Provide the number of lines in the material containing the word "match", with nothing added.

### Source data ###

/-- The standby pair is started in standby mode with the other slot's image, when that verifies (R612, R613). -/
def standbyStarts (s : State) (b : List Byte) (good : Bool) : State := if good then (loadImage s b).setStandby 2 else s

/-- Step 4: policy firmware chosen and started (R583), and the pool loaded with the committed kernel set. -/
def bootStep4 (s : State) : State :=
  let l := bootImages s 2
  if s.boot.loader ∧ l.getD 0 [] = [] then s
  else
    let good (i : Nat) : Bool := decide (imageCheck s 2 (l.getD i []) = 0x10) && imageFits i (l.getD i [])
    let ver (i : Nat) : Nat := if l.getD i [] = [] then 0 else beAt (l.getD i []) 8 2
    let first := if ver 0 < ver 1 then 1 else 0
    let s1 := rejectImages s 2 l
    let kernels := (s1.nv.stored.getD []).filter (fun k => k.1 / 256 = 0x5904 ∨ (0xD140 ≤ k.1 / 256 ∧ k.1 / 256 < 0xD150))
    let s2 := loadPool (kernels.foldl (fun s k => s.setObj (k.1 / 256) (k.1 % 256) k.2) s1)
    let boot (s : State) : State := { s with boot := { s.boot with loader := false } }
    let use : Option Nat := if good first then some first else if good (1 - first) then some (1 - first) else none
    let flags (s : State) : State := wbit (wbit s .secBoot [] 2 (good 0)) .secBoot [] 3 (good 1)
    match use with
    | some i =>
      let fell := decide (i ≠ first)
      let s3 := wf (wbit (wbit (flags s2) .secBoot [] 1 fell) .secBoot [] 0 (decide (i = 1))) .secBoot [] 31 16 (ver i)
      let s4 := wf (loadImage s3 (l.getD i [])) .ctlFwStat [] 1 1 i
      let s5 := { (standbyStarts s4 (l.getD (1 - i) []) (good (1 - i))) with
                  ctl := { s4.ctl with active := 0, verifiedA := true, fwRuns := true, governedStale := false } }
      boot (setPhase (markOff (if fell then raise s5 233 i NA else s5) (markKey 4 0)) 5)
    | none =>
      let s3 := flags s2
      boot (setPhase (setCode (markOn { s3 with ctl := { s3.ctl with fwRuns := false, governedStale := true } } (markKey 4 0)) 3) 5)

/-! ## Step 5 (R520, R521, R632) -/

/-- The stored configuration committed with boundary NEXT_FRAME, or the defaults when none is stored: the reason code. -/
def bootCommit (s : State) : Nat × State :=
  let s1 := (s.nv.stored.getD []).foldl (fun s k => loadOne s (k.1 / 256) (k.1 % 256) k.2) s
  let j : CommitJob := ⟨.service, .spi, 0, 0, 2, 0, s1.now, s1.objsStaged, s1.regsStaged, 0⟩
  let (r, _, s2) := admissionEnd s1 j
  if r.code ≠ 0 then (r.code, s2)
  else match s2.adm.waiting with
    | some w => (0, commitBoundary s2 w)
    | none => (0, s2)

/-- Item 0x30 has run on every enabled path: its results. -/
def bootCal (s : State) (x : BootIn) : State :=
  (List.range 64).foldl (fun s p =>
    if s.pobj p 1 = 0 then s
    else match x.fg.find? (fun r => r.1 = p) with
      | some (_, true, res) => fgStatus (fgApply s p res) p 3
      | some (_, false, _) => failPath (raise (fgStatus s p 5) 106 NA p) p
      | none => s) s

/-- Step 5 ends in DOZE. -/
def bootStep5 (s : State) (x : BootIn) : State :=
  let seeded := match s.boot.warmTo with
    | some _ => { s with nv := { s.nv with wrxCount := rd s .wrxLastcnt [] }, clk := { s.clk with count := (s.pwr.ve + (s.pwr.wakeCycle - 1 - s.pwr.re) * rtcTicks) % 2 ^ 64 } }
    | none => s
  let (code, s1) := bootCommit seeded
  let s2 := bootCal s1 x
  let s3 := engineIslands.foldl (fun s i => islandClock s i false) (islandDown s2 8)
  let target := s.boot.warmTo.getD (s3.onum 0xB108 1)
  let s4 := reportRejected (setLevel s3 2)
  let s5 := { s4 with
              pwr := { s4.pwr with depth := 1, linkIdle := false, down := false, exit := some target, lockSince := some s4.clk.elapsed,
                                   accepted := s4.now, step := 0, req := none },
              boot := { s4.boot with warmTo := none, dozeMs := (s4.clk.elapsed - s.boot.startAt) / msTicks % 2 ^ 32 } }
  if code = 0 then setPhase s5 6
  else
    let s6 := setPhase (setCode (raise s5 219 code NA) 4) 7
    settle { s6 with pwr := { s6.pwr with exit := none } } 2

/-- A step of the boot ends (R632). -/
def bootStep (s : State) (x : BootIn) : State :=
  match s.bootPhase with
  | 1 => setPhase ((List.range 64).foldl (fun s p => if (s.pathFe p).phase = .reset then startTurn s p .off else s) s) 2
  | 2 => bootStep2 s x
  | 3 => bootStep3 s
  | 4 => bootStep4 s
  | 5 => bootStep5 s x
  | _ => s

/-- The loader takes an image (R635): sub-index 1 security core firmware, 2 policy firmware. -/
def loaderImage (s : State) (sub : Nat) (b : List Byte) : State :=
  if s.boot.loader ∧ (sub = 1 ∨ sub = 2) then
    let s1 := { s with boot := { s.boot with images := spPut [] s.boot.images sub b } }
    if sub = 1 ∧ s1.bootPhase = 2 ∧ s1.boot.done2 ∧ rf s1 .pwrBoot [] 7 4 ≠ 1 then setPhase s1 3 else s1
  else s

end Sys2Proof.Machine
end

###
### Source data ###

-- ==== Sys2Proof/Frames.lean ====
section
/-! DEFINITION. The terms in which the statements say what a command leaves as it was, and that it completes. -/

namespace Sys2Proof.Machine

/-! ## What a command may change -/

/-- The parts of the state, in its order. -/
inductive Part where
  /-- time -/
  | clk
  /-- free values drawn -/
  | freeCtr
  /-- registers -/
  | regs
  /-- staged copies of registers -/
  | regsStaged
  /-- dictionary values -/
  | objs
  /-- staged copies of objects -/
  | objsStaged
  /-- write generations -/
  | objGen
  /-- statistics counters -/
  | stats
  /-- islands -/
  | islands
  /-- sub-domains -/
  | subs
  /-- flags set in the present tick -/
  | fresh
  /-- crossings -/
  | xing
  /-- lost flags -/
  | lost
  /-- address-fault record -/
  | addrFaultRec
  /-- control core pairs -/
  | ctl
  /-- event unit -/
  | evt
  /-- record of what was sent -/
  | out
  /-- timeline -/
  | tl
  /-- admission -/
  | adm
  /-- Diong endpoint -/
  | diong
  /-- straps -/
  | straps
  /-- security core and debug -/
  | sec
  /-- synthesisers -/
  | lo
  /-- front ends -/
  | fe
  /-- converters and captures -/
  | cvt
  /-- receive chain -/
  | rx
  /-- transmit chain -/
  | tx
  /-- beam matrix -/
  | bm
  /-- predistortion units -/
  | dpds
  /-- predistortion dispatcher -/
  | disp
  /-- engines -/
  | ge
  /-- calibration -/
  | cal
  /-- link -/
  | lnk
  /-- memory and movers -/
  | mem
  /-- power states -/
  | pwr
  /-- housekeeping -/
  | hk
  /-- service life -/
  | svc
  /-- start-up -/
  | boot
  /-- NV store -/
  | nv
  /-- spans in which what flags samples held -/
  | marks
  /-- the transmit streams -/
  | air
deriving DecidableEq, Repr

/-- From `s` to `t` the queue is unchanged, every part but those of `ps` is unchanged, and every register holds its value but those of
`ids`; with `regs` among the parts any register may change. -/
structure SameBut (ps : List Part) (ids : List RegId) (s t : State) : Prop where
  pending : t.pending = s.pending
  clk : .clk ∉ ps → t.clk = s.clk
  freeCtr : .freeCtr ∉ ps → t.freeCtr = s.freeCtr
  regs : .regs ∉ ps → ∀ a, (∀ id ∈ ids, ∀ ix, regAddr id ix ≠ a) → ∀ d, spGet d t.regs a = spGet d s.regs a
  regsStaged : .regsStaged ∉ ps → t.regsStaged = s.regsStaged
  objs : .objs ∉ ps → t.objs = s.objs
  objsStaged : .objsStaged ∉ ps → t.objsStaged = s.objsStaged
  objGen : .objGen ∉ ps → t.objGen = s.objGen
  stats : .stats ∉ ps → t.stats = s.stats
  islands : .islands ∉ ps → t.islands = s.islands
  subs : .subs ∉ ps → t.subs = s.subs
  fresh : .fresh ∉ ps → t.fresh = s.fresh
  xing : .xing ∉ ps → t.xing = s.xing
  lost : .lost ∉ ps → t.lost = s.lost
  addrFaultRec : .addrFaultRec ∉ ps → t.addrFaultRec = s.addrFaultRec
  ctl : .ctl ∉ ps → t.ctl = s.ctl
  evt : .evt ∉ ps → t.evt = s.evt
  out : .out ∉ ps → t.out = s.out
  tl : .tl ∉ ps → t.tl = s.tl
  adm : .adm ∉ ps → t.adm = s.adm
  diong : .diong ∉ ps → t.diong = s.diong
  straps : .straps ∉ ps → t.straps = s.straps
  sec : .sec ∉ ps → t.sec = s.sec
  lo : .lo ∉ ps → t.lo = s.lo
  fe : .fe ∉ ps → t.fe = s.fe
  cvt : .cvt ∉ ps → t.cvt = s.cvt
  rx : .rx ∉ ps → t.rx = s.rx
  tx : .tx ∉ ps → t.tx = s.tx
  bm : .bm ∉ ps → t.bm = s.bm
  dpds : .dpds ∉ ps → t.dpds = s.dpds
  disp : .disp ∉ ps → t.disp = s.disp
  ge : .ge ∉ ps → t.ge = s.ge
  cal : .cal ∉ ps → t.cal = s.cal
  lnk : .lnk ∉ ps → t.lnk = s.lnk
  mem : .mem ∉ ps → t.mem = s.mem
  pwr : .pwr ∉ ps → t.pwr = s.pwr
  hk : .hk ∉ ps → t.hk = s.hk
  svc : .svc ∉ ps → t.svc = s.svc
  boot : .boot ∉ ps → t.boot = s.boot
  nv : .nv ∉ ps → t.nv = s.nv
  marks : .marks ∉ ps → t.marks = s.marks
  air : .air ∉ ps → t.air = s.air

###

• Task output
5